#### About this exercise
Go through the entries below and print, exactly, the lines starting at the one with "j => controlInstr j" and ending at the one with "[headerWord 0 u 0x30]", keeping both ends and no others.

#### Data shown

-- ==== Sys2Proof/Decode.lean ====
section
/-! DEFINITION. The decoders and the encoder: commands from the beats of the port (30_encoding.md R61 to R63, R67),
windows in their context (R77). -/

namespace Sys2Proof

/-! ## The command port -/

/-- Why a header is illegal (R67). -/
inductive DecodeError where
  /-- The opcode is in no row of R62. -/
  | unassignedOpcode
  /-- The opcode is assigned and a reserved field of its row does not hold the value the row asks for. -/
  | reservedField
  deriving DecidableEq, Repr

/-- The command formats of R61. -/
inductive Format where
  | N
  | P1
  | P2
  | P3
  deriving DecidableEq, Repr

/-- How many operand words follow the header (R61). -/
def Format.operandWords : Format → Nat
  | .N => 0
  | .P1 => 1
  | .P2 => 2
  | .P3 => 3

/-- The format is a function of the opcode alone; an unassigned opcode has format `N` (R61, R62). -/
def formatOf (op : Octet) : Format :=
  match op.toNat with
  | 0x01 => .P3
  | 0x02 => .P3
  | 0x05 => .P1
  | 0x31 => .P1
  | 0x32 => .P2
  | _ => .N

/-- The operand words of a command; a word its format does not have is 0 and is never read. -/
structure OperandWords where
  p0 : PortWord
  p1 : PortWord
  p2 : PortWord
  deriving DecidableEq, Repr

/-- The field `op` of a header (R61). -/
def opField (h : Beat) : Octet := h.extractLsb' 0 8
/-- The field `a` of a header (R61). -/
def aField (h : Beat) : Octet := h.extractLsb' 8 8
/-- The field `b` of a header (R61). -/
def bField (h : Beat) : BitVec 16 := h.extractLsb' 16 16
/-- The low byte of `b` (R61). -/
def bLow (h : Beat) : Octet := h.extractLsb' 16 8
/-- The high byte of `b` (R61). -/
def bHigh (h : Beat) : Octet := h.extractLsb' 24 8

/-- An operand word from its two beats, low half first (log entry 1). -/
def joinBeats (lo hi : Beat) : PortWord := hi ++ lo

/-- Take the operand words a format asks for from the beats after the header; `none` when they have not all come. -/
def takeOperands : Format → List Beat → Option (OperandWords × List Beat)
  | .N, rest => some (⟨0, 0, 0⟩, rest)
  | .P1, l0 :: h0 :: rest => some (⟨joinBeats l0 h0, 0, 0⟩, rest)
  | .P2, l0 :: h0 :: l1 :: h1 :: rest => some (⟨joinBeats l0 h0, joinBeats l1 h1, 0⟩, rest)
  | .P3, l0 :: h0 :: l1 :: h1 :: l2 :: h2 :: rest =>
    some (⟨joinBeats l0 h0, joinBeats l1 h1, joinBeats l2 h2⟩, rest)
  | .P1, _ => none
  | .P2, _ => none
  | .P3, _ => none

/-- Accept `i` when the reserved fields of its row are as the row asks. -/
def whenReserved (ok : Bool) (i : Instr) : Except DecodeError Instr :=
  if ok then .ok i else .error .reservedField

/-- The command of a header and its operand words (R62, R63), or why the header is illegal (R67). -/
def decodeCommand (h : Beat) (p : OperandWords) : Except DecodeError Instr :=
  match (opField h).toNat with
  | 0x01 => .ok (.chOpen (aField h) (bLow h) (bHigh h) p.p0 p.p1 p.p2)
  | 0x02 => whenReserved (bField h == 0) (.chPush (aField h) p.p0 p.p1 p.p2)
  | 0x03 => whenReserved (bField h == 0) (.chDrop (aField h))
  | 0x04 => whenReserved (bField h == 0) (.chStat (aField h))
  | 0x05 => whenReserved (bField h == 0) (.chRd (aField h) p.p0)
  | 0x10 => whenReserved (bHigh h == 0) (.bind (aField h) (bLow h))
  | 0x11 => whenReserved (bField h == 0) (.unbind (aField h))
  | 0x12 => whenReserved (bField h == 0) (.bindGet (aField h))
  | 0x13 => whenReserved (aField h == 0) (.laneSet (bField h))
  | 0x14 => whenReserved (aField h == 0 && bField h == 0) .laneGet
  | 0x20 => whenReserved (aField h == 0 && (bField h == 0 || bField h == 1))
      (if bField h == 0 then .rsRise else .rsAny)
  | 0x21 => whenReserved (aField h == 0 && bField h == 0) .gmiiRefresh
  | 0x22 => whenReserved (aField h == 0 && bField h == 0) .tmdsRefresh
  | 0x30 => whenReserved (bField h == 0) (.outStat (aField h))
  | 0x31 => whenReserved (bField h == 0) (.outRd (aField h) p.p0)
  | 0x32 => whenReserved (aField h == 1 && bField h == 0) (.outByte p.p0 p.p1)
  | _ => .error .unassignedOpcode

/-- What the beats on the port hold at the head. -/
inductive Decoded where
  /-- No complete command yet. -/
  | incomplete
  /-- An illegal header with the operand words of its format, and the beats after them (R67). -/
  | illegal (why : DecodeError) (rest : List Beat)
  /-- A command and the beats after it. -/
  | instr (i : Instr) (rest : List Beat)
  deriving DecidableEq, Repr

/-- Read `H`, look up the format of `H[7:0]`, take that many operand words, decode (R61). -/
def decode : List Beat → Decoded
  | [] => .incomplete
  | h :: beats =>
    match takeOperands (formatOf (opField h)) beats with
    | none => .incomplete
    | some (p, rest) =>
      match decodeCommand h p with
      | .ok i => .instr i rest
      | .error e => .illegal e rest

/-! ## The window decode map -/

/-- The least `j` with `w = CTRL[j]`, if any (R77 row 1). -/
def controlIndex (cfg : Config) (w : Window) : Option (Fin 4) :=
  if w = cfg.ctrl[0] then some 0
  else if w = cfg.ctrl[1] then some 1
  else if w = cfg.ctrl[2] then some 2
  else if w = cfg.ctrl[3] then some 3
  else none

/-- The class of a control window, by its index. -/
def controlInstr (j : Fin 4) : Instr :=
  match j with
  | 0 => .control0
  | 1 => .control1
  | 2 => .control2
  | 3 => .control3

/-- The class of a guard window, by its lane. -/
def guardInstr (l : Fin 3) : Instr :=
  match l with
  | 0 => .guardLane0
  | 1 => .guardLane1
  | 2 => .guardLane2

/-- The field `d` of a window (R72). -/
def dField (w : Window) : Octet := w.extractLsb' 0 8

/-- The class of a data window, by its bits `d9` and `d8` (R72, R176). -/
def dataInstr (w : Window) : Instr :=
  match w.getLsbD 9, w.getLsbD 8 with
  | false, false => .data00 (dField w)
  | false, true => .data01 (dField w)
  | true, false => .data10 (dField w)
  | true, true => .data11 (dField w)

/-- The window decode map of R77: the first row that applies wins, and every window has one. -/
def decodeWindow (cfg : Config) (ctx : WindowContext) (w : Window) : Instr :=
  match controlIndex cfg w with
  | some j => controlInstr j
  | none => if ctx.guardOpen && w == cfg.guard[ctx.lane] then guardInstr ctx.lane else dataInstr w

/-! ## The encoder -/

/-- A header from its fields (R61). -/
def headerWord (b : BitVec 16) (a op : Octet) : Beat := b ++ a ++ op

/-- The two beats of an operand word, low half first (log entry 1). -/
def wordBeats (p : PortWord) : List Beat := [p.extractLsb' 0 32, p.extractLsb' 32 32]

/-- What an instruction is written as: the beats of a command, or a window. -/
inductive Code where
  | command (beats : List Beat)
  | window (w : Window)
  deriving DecidableEq, Repr

/-- The encoding of an instruction: R62 and R63 for a command, R72 to R75 for a window class. -/
def encode (cfg : Config) : Instr → Code
  | .chOpen ch kind width ts st ss =>
    .command (headerWord (width ++ kind) ch 0x01 :: (wordBeats ts ++ wordBeats st ++ wordBeats ss))
  | .chPush ch o d v => .command (headerWord 0 ch 0x02 :: (wordBeats o ++ wordBeats d ++ wordBeats v))
  | .chDrop ch => .command [headerWord 0 ch 0x03]
  | .chStat ch => .command [headerWord 0 ch 0x04]
  | .chRd ch idx => .command (headerWord 0 ch 0x05 :: wordBeats idx)
  | .bind slot ch => .command [headerWord (0#8 ++ ch) slot 0x10]
  | .unbind slot => .command [headerWord 0 slot 0x11]
  | .bindGet slot => .command [headerWord 0 slot 0x12]
  | .laneSet v => .command [headerWord v 0 0x13]
  | .laneGet => .command [headerWord 0 0 0x14]
  | .rsRise => .command [headerWord 0 0 0x20]
  | .rsAny => .command [headerWord 1 0 0x20]
  | .gmiiRefresh => .command [headerWord 0 0 0x21]
  | .tmdsRefresh => .command [headerWord 0 0 0x22]
  | .outStat u => .command [headerWord 0 u 0x30]
  | .outRd u idx => .command (headerWord 0 u 0x31 :: wordBeats idx)
  | .outByte f k => .command (headerWord 0 1 0x32 :: (wordBeats f ++ wordBeats k))
  | .control0 => .window cfg.ctrl[0]
  | .control1 => .window cfg.ctrl[1]
  | .control2 => .window cfg.ctrl[2]
  | .control3 => .window cfg.ctrl[3]
  | .guardLane0 => .window cfg.guard[0]
  | .guardLane1 => .window cfg.guard[1]
  | .guardLane2 => .window cfg.guard[2]
  | .data00 d => .window (dataWindow false false d)
  | .data01 d => .window (dataWindow false true d)
  | .data10 d => .window (dataWindow true false d)
  | .data11 d => .window (dataWindow true true d)

/-! ## A word of spec/opcode_table.json -/

/-- The seven beats of a table word: the header, then operand words; bits the table does not give are 0. -/
def tableBeats (w : Nat) : List Beat :=
  [BitVec.ofNat 32 w, BitVec.ofNat 32 (w >>> 32), BitVec.ofNat 32 (w >>> 64), BitVec.ofNat 32 (w >>> 96),
   BitVec.ofNat 32 (w >>> 128), BitVec.ofNat 32 (w >>> 160), BitVec.ofNat 32 (w >>> 192)]

/-- A table row of at most two bytes is a row of the window decode. -/
def isWindowRow (nbits : Nat) : Bool := decide (nbits ≤ 16)

/-- The context a window of the table is decoded in: after a `CONTROL` symbol, with the least lane whose guard pattern
the window is (lane 0 when it is none). Rows `GUARD__lane_0` and `GUARD__lane_2` share a word in the default tables;
the word alone then reads as lane 0 (log entry 6). -/
def tableContext (cfg : Config) (w : Window) : WindowContext where
  lane := if w = cfg.guard[0] then 0 else if w = cfg.guard[1] then 1 else if w = cfg.guard[2] then 2 else 0
  last := .preamble

/-- The instruction the decoder reads from a word of spec/opcode_table.json. -/
def decodeTableWord (nbits w : Nat) : Option Instr :=
  if isWindowRow nbits then
    if w < 1024 then
      some (decodeWindow Config.default (tableContext Config.default (BitVec.ofNat 10 w)) (BitVec.ofNat 10 w))
    else none
  else
    match decode (tableBeats w) with
    | .instr i _ => some i
    | .illegal _ _ => none
    | .incomplete => none

end Sys2Proof
end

#### Written answer
  | some j => controlInstr j
  | none => if ctx.guardOpen && w == cfg.guard[ctx.lane] then guardInstr ctx.lane else dataInstr w

/-! ## The encoder -/

/-- A header from its fields (R61). -/
def headerWord (b : BitVec 16) (a op : Octet) : Beat := b ++ a ++ op

/-- The two beats of an operand word, low half first (log entry 1). -/
def wordBeats (p : PortWord) : List Beat := [p.extractLsb' 0 32, p.extractLsb' 32 32]

/-- What an instruction is written as: the beats of a command, or a window. -/
inductive Code where
  | command (beats : List Beat)
  | window (w : Window)
  deriving DecidableEq, Repr

/-- The encoding of an instruction: R62 and R63 for a command, R72 to R75 for a window class. -/
def encode (cfg : Config) : Instr → Code
  | .chOpen ch kind width ts st ss =>
    .command (headerWord (width ++ kind) ch 0x01 :: (wordBeats ts ++ wordBeats st ++ wordBeats ss))
  | .chPush ch o d v => .command (headerWord 0 ch 0x02 :: (wordBeats o ++ wordBeats d ++ wordBeats v))
  | .chDrop ch => .command [headerWord 0 ch 0x03]
  | .chStat ch => .command [headerWord 0 ch 0x04]
  | .chRd ch idx => .command (headerWord 0 ch 0x05 :: wordBeats idx)
  | .bind slot ch => .command [headerWord (0#8 ++ ch) slot 0x10]
  | .unbind slot => .command [headerWord 0 slot 0x11]
  | .bindGet slot => .command [headerWord 0 slot 0x12]
  | .laneSet v => .command [headerWord v 0 0x13]
  | .laneGet => .command [headerWord 0 0 0x14]
  | .rsRise => .command [headerWord 0 0 0x20]
  | .rsAny => .command [headerWord 1 0 0x20]
  | .gmiiRefresh => .command [headerWord 0 0 0x21]
  | .tmdsRefresh => .command [headerWord 0 0 0x22]
  | .outStat u => .command [headerWord 0 u 0x30]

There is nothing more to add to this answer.